Claro que esto fue pensado, y antes moriría yo que decirlo en la visita. Aún el pensarlo allí era gran impertinencia, por lo cuál es lo más probable que lo pensé después. En la visita yo no hacía más que recrearme oyendo el encantador murmullo de la Historia viva, fresca, brotando de su nativo manantial. Doña Isabel, animándose con el renovar de sus añejas memorias, a cada instante tomaba más gusto de sus cuentos, por el propio sabor de ellos y por la conciencia que tenía la narradora de su gracioso contar. Verdad que los asuntos que iban saliendo, ella escogía los de su conveniencia y mayor agrado, desechando los que la enfadaban o los que por tener espinas no podían pasar sin dolor de su pensamiento a sus labios. Al fin, sintetizando ya los pasajes alegres y dolorosos que había contado y como queriendo engarzar con un hilo de oro las buenas y las venturas, dijo estas palabras, que en mi mente conservo bien grabada:
—Yo tengo todos los defectos de mi raza, lo reconozco; pero también alguna de sus virtudes…
Capítulo II
Otro día nos dio más referencias interesantes de cosas y personas, y esclareció algún suceso desvirtuado por la pasión. Inclinado su ánimo al pesimismo, vimos nublarse su rostro y empañarse el azul de sus ojos:
—Sé que lo he hecho muy mal; no quiero ni debo rebelarme contra las críticas acerbas de mi reinado… Pero no ha sido mía toda la culpa, no ha sido mía…
Acudió León y Castillo a dar consuelo al espíritu de la Reina con la fina lisonja que su cortesía y su cariñosa adhesión le dictaban. Ponderó los progresos del reinado de Isabel II, el desarrollo de la riqueza, la difusión de la cultura, el aumento del bienestar; señaló las puras glorias de la guerra de África, las victorias logradas en el terreno del arte y las letras, los ferrocarriles y tantas otras cosas que la Reina no encontró el día de su advenimiento y dejó el día de su fin político. Pero aun teniendo estas afirmaciones en boca del Embajador toda la verdad del mundo, no convencían a la Reina de la fecundidad de su reinado.
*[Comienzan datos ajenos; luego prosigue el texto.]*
-- ==== Sys2Proof/Laws/Dec.lean ====
section
/-! SUPPORT. What the operations of a DEC do, once each: a produced byte, a consumed byte, the copy loop, the literal
loop, the header step, the fetch. -/

namespace Sys2Proof.Machine

theorem Dec.produce_eq (d : Dec) (b : Byte) (h : d.outPtr < d.declaredSize) :
    d.produce b = .ok { d with outMem := d.outMem.write d.outPtr b, outPtr := d.outPtr + 1 } := by
  simp [Dec.produce, Dec.writeOut, h]

theorem Dec.consume_eq (d : Dec) (h : d.inPtr < d.inLen) :
    d.consume = .ok (d.inMem.read d.inPtr, { d with inPtr := d.inPtr + 1 }) := by
  simp [Dec.consume, Dec.readIn, h]

/-- A read of `OUT` that a copy makes: the sentinel below index 0, a byte of `OUT` otherwise (R62). -/
theorem Dec.readOut_eq (d : Dec) (i : Int) (h : i < d.declaredSize) :
    d.readOut i = .ok (if i < 0 then Config.sentinel else d.outMem.read i.toNat) := by
  unfold Dec.readOut
  by_cases h0 : i < 0
  · simp [h0]
  · have : i.toNat < d.declaredSize := by omega
    simp [h0, this]

/-- The copy loop (R120, R123): it never faults; `out_ptr` grows by `n`; each produced byte is the sentinel or the byte
of `OUT` at its source index as it stands after the copy; no other byte of `OUT` changes. -/
theorem Dec.copyLoop_spec (n : Nat) (src : Int) (d : Dec) (hsrc : src < d.outPtr)
    (hn : d.outPtr + n ≤ d.declaredSize) :
    ∃ m, Dec.copyLoop n src d = .ok { d with outMem := m, outPtr := d.outPtr + n } ∧
      (∀ i, i < d.outPtr ∨ d.outPtr + n ≤ i → m.read i = d.outMem.read i) ∧
      (d.outMem.wf → ∀ k < n, m.read (d.outPtr + k) =
        if src + k < 0 then Config.sentinel else m.read (src + k).toNat) ∧
      (d.outMem.wf → m.wf) ∧
      (d.outMem.below d.outPtr → m.below (d.outPtr + n)) := by
  induction n generalizing src d with
  | zero => exact ⟨d.outMem, by simp [Dec.copyLoop]⟩
  | succ n ih =>
    have hlt : d.outPtr < d.declaredSize := by omega
    simp only [Dec.copyLoop, Dec.readOut_eq d src (by omega), Dec.produce_eq d _ hlt]
    generalize hb : (if src < 0 then Config.sentinel else d.outMem.read src.toNat) = b
    obtain ⟨m, h1, h2, h3, h4, h5⟩ :=
      ih (src + 1) { d with outMem := d.outMem.write d.outPtr b, outPtr := d.outPtr + 1 }
        (by show src + 1 < ((d.outPtr + 1 : Nat) : Int); omega) (by show d.outPtr + 1 + n ≤ d.declaredSize; omega)
    simp only at h1 h2 h3 h4 h5
    refine ⟨m, ?_, ?_, ?_, ?_, ?_⟩
    · rw [h1, show d.outPtr + 1 + n = d.outPtr + (n + 1) from by omega]
    · intro i hi
      rw [h2 i (by omega), Memory.read_write_other _ _ _ _ (by omega)]
    · intro hwf k hk
      cases k with
      | zero =>
        rw [h2 _ (by omega)]
        simp only [Nat.add_zero, Nat.cast_zero, Int.add_zero]
        rw [Memory.read_write_same _ _ _ hwf, ← hb]
        split
        · rfl
        · rw [h2 _ (by omega), Memory.read_write_other _ _ _ _ (by omega)]
      | succ k =>
        have := h3 (Memory.write_wf _ _ _ hwf) k (by omega)
        rw [show d.outPtr + (k + 1) = d.outPtr + 1 + k from by omega, this]
        simp only [Nat.cast_add, Nat.cast_one, show src + 1 + (k : Int) = src + (k + 1) from by omega]
    · exact fun hwf => h4 (Memory.write_wf _ _ _ hwf)
    · intro hb'
      have := h5 (Memory.write_below _ _ _ _ (by omega) (Memory.below_mono hb' (by omega)))
      exact Memory.below_mono this (by omega)

/-- `ExecCopy` (R120): the loop with the clamped count and the source index of R120; it never faults. -/
theorem Dec.execCopy_spec (d : Dec) (length offset : Nat) :
    ∃ m, d.execCopy length offset = .ok { d with outMem := m, outPtr := d.outPtr + d.copyCount length } ∧
      (∀ i, i < d.outPtr ∨ d.outPtr + d.copyCount length ≤ i → m.read i = d.outMem.read i) ∧
      (d.outMem.wf → ∀ k < d.copyCount length, m.read (d.outPtr + k) =
        if d.copySource offset + k < 0 then Config.sentinel else m.read (d.copySource offset + k).toNat) ∧
      (d.outMem.wf → m.wf) ∧
      (d.outMem.below d.outPtr → m.below (d.outPtr + d.copyCount length)) := by
  by_cases h : d.outPtr ≤ d.declaredSize
  · exact Dec.copyLoop_spec _ _ d (by unfold Dec.copySource; omega) (by unfold Dec.copyCount; omega)
  · have h0 : d.copyCount length = 0 := by unfold Dec.copyCount; omega
    exact ⟨d.outMem, by simp [Dec.execCopy, h0, Dec.copyLoop]⟩

/-- The bytes of `IN` that a literal of `n` bytes moves (R140). -/
def Dec.inBytes (d : Dec) (n : Nat) : List Byte := (List.range n).map (fun k => d.inMem.read (d.inPtr + k))

@[simp] theorem Dec.inBytes_length (d : Dec) (n : Nat) : (d.inBytes n).length = n := by simp [Dec.inBytes]

/-- The literal loop (R140): it never faults, and moves `n` bytes of `IN` to `OUT` as one block. -/
theorem Dec.literalLoop_eq (n : Nat) (d : Dec) (hin : d.inPtr + n ≤ d.inLen) (hout : d.outPtr + n ≤ d.declaredSize) :
    Dec.literalLoop n d = .ok { d with
      outMem := d.outMem.writeAll d.outPtr (d.inBytes n)
      outPtr := d.outPtr + n
      inPtr := d.inPtr + n } := by
  induction n generalizing d with
  | zero => simp [Dec.literalLoop, Dec.inBytes, Memory.writeAll]
  | succ n ih =>
    have h1 : d.inPtr < d.inLen := by omega
    have h2 : ({ d with inPtr := d.inPtr + 1 } : Dec).outPtr < ({ d with inPtr := d.inPtr + 1 } : Dec).declaredSize := by
      show d.outPtr < d.declaredSize
      omega
    simp only [Dec.literalLoop, Dec.consume_eq d h1, Dec.produce_eq _ _ h2]
    rw [ih _ (by show d.inPtr + 1 + n ≤ d.inLen; omega) (by show d.outPtr + 1 + n ≤ d.declaredSize; omega)]
    have hb : d.inBytes (n + 1) = d.inMem.read d.inPtr ::
        (List.range n).map (fun k => d.inMem.read (d.inPtr + 1 + k)) := by
      simp only [Dec.inBytes, List.range_succ_eq_map, List.map_cons, List.map_map, Nat.add_zero]
      congr 1
      exact List.map_congr_left (fun k _ => by simp [show d.inPtr + (k + 1) = d.inPtr + 1 + k from by omega])
    rw [hb]
    simp only [Memory.writeAll, Dec.inBytes, show d.outPtr + 1 + n = d.outPtr + (n + 1) from by omega,
      show d.inPtr + 1 + n = d.inPtr + (n + 1) from by omega]

/-- `ExecLiteral` (R140): it never faults. -/
theorem Dec.execLiteral_eq (d : Dec) (length : Nat) :
    d.execLiteral length = .ok { d with
      outMem := d.outMem.writeAll d.outPtr (d.inBytes (d.literalCount length))
      outPtr := d.outPtr + d.literalCount length
      inPtr := d.inPtr + d.literalCount length } := by
  by_cases h : d.inPtr ≤ d.inLen ∧ d.outPtr ≤ d.declaredSize
  · exact Dec.literalLoop_eq _ d (by unfold Dec.literalCount; omega) (by unfold Dec.literalCount; omega)
  · have h0 : d.literalCount length = 0 := by unfold Dec.literalCount; omega
    simp [Dec.execLiteral, h0, Dec.literalLoop, Dec.inBytes, Memory.writeAll]

/-- The header step (R151). -/
theorem Dec.headerStep_eq (d : Dec) (h : 2 ≤ d.inLen) :
    d.headerStep = .ok { d with
      declaredSize := d.headerValue, inPtr := 2, outPtr := 0, outMem := [], headerRead := true } := by
  have h0 : 0 < d.inLen := by omega
  have h1 : 1 < d.inLen := by omega
  simp [Dec.headerStep, Dec.readIn, h0, h1, Dec.headerValue, Config.hdrLen]

theorem Dec.headerValue_lt (d : Dec) : d.headerValue < 65536 := by
  have h0 := (d.inMem.read 0).isLt
  have h1 := (d.inMem.read 1).isLt
  unfold Dec.headerValue concat
  omega

/-! ### The fetch -/

/-- The bytes of `IN` from `in_ptr` on, one by one. -/
theorem Dec.window_cons (d : Dec) (h : d.inPtr < d.inLen) :
    d.window = d.inMem.read d.inPtr :: ({ d with inPtr := d.inPtr + 1 } : Dec).window := by
  have : d.inLen - d.inPtr = (d.inLen - (d.inPtr + 1)) + 1 := by omega
  simp only [Dec.window, this, List.range_succ_eq_map, List.map_cons, List.map_map, Nat.add_zero]
  congr 1
  exact List.map_congr_left (fun k _ => by simp [show d.inPtr + (k + 1) = d.inPtr + 1 + k from by omega])

@[simp] theorem Dec.window_length (d : Dec) : d.window.length = d.inLen - d.inPtr := by simp [Dec.window]

theorem Dec.consumeMany_eq (k : Nat) (d : Dec) (h : d.inPtr + k ≤ d.inLen) :
    d.consumeMany k = .ok (d.window.take k, { d with inPtr := d.inPtr + k }) := by
  induction k generalizing d with
  | zero => simp [Dec.consumeMany]
  | succ k ih =>
    simp only [Dec.consumeMany, Dec.consume_eq d (by omega)]
    rw [ih _ (by show d.inPtr + 1 + k ≤ d.inLen; omega), Dec.window_cons d (by omega)]
    simp only [List.take_succ_cons, show d.inPtr + 1 + k = d.inPtr + (k + 1) from by omega]

theorem Form.extraBytes_le (form : Form) : form.extraBytes ≤ 2 := by cases form <;> decide

/-- A form reads no extra byte beyond its own. -/
theorem decodeForm_take (form : Form) (cmd : Byte) (bytes : List Byte) :
    decodeForm form cmd.toNat ((bytes.take form.extraBytes).getD 0 0).toNat
        ((bytes.take form.extraBytes).getD 1 0).toNat =
      decodeForm form cmd.toNat (bytes.getD 0 0).toNat (bytes.getD 1 0).toNat := by
  cases form <;> simp [decodeForm, Form.extraBytes]

theorem form_decodeForm (form : Form) (cmd e1 e2 : Nat) : (decodeForm form cmd e1 e2).form = form := by
  cases form <;> rfl

/-- The fetch and `decode` agree (R153): what `decode` reads from the bytes at `in_ptr` is what the step executes, with
`in_ptr` past the fixed part. -/
theorem Dec.fetch_of_decode (d : Dec) (i : Instr) (rest : List Byte) (h : decode d.window = .ok (i, rest)) :
    d.fetch = .ok (.instr i { d with inPtr := d.inPtr + (1 + i.form.extraBytes) }) := by
  by_cases hp : d.inPtr < d.inLen
  · rw [Dec.window_cons d hp] at h
    obtain ⟨form, hform⟩ := formOf_total (d.inMem.read d.inPtr)
    simp only [decode, hform] at h
    simp only [Dec.fetch, Dec.consume_eq d hp, hform]
    split at h
    · cases h
    · rename_i hk
      simp only [Dec.window_length, not_lt] at hk
      have hk' : ¬ d.inLen < d.inPtr + 1 + form.extraBytes := by omega
      simp only [hk', if_false]
      rw [Dec.consumeMany_eq _ _ (by show d.inPtr + 1 + _ ≤ d.inLen; omega)]
      simp only [Except.ok.injEq, Prod.mk.injEq] at h
      simp only [decodeForm_take]
      rw [h.1, ← h.1, form_decodeForm]
      simp only [show d.inPtr + 1 + form.extraBytes = d.inPtr + (1 + form.extraBytes) from by omega]
  · have : d.window = [] := List.eq_nil_of_length_eq_zero (by simp; omega)
    rw [this] at h
    cases h

/-- A truncated fixed part (R155): the fetch raises, with `in_ptr` past `cmd` only. -/
theorem Dec.fetch_of_truncated (d : Dec) (h : decode d.window = .error .truncated) :
    d.fetch = .ok (.raises .truncatedStream { d with inPtr := d.inPtr + 1 }) := by
  by_cases hp : d.inPtr < d.inLen
  · rw [Dec.window_cons d hp] at h
    obtain ⟨form, hform⟩ := formOf_total (d.inMem.read d.inPtr)
    simp only [decode, hform] at h
    simp only [Dec.fetch, Dec.consume_eq d hp, hform]
    split at h
    · rename_i hk
      simp only [Dec.window_length] at hk
      have hk' : d.inLen < d.inPtr + 1 + form.extraBytes := by omega
      simp [hk']
    · cases h
  · have : d.window = [] := List.eq_nil_of_length_eq_zero (by simp; omega)
    rw [this] at h
    cases h

/-! ### The meanings -/

theorem exec_copy_eq (length offset : Nat) (s : State) :
    exec (.shortCopy length offset) s = s.execCopy length offset ∧
    exec (.medCopy length offset) s = s.execCopy length offset ∧
    exec (.longCopy length offset) s = s.execCopy length offset ∧
    exec (.extCopy length offset) s = s.execCopy length offset := ⟨rfl, rfl, rfl, rfl⟩

theorem exec_literal_eq (length : Nat) (s : State) :
    exec (.shortLiteral length) s = s.execLiteral length ∧
    exec (.longLiteral length) s = s.execLiteral length := ⟨rfl, rfl⟩

/-- A copy at the level of the machine: a next state in which the DEC that executes has done `ExecCopy`. -/
theorem State.execCopy_next (s : State) (length offset : Nat) :
    ∃ d, s.curDec.execCopy length offset = .ok d ∧ s.execCopy length offset = .next (s.setCurDec d) := by
  obtain ⟨m, h, -⟩ := s.curDec.execCopy_spec length offset
  exact ⟨_, h, by simp [State.execCopy, outcomeOf, h]⟩

/-- A literal at the level of the machine. -/
theorem State.execLiteral_next (s : State) (length : Nat) :
    ∃ d, s.curDec.execLiteral length = .ok d ∧ s.execLiteral length = .next (s.setCurDec d) :=
  ⟨_, s.curDec.execLiteral_eq length, by simp [State.execLiteral, outcomeOf, s.curDec.execLiteral_eq length]⟩

end Sys2Proof.Machine
end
—Pero hay más, mucho más —decía—, que pudo hacerse y no se hizo; ha faltado tiempo, ha faltado espacio… Yo quiero, he querido siempre el bien del pueblo español. El querer lo tiene una en el corazón; pero ¿el poder dónde está?… Sólo Dios manda el poder cuando nos conviene… Sólo Dios manda el poder cuando nos conviene… o he querido… El no poder, ¿ha consistido esto en mí o en los demás? Ésta es mi duda.
Llegó el momento de la despedida. La Reina, que deseaba moverse y andar, salió al salón, apoyada en su báculo. Fue aquélla mi postrera visita y la última vez que la vi. Vestía un traje holgón de terciopelo azul; su paso era lento y trabajoso. En el salón nos despidió, repitiendo las fórmulas tiernas de amistad que prodigaba con singular encanto. Su rostro venerable, su mirada dulce y afectuosa persistieron largo tiempo en mi memoria.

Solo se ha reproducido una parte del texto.